* **WHAT IS REQUIRED**
Type out every line of the data again, exactly.

* **GIVEN INFORMATION**
------------------------------

-- ==== Sys2Proof/Machine/Dispatch.lean ====
section
/-! DEFINITION.  The command table: one arm per command, each one direct call of its meaning. -/

namespace Sys2Proof.Machine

------------------------------

* **ANSWER TO THIS EXERCISE**
-- ==== Sys2Proof/Machine/Dispatch.lean ====
section
/-! DEFINITION.  The command table: one arm per command, each one direct call of its meaning. -/

namespace Sys2Proof.Machine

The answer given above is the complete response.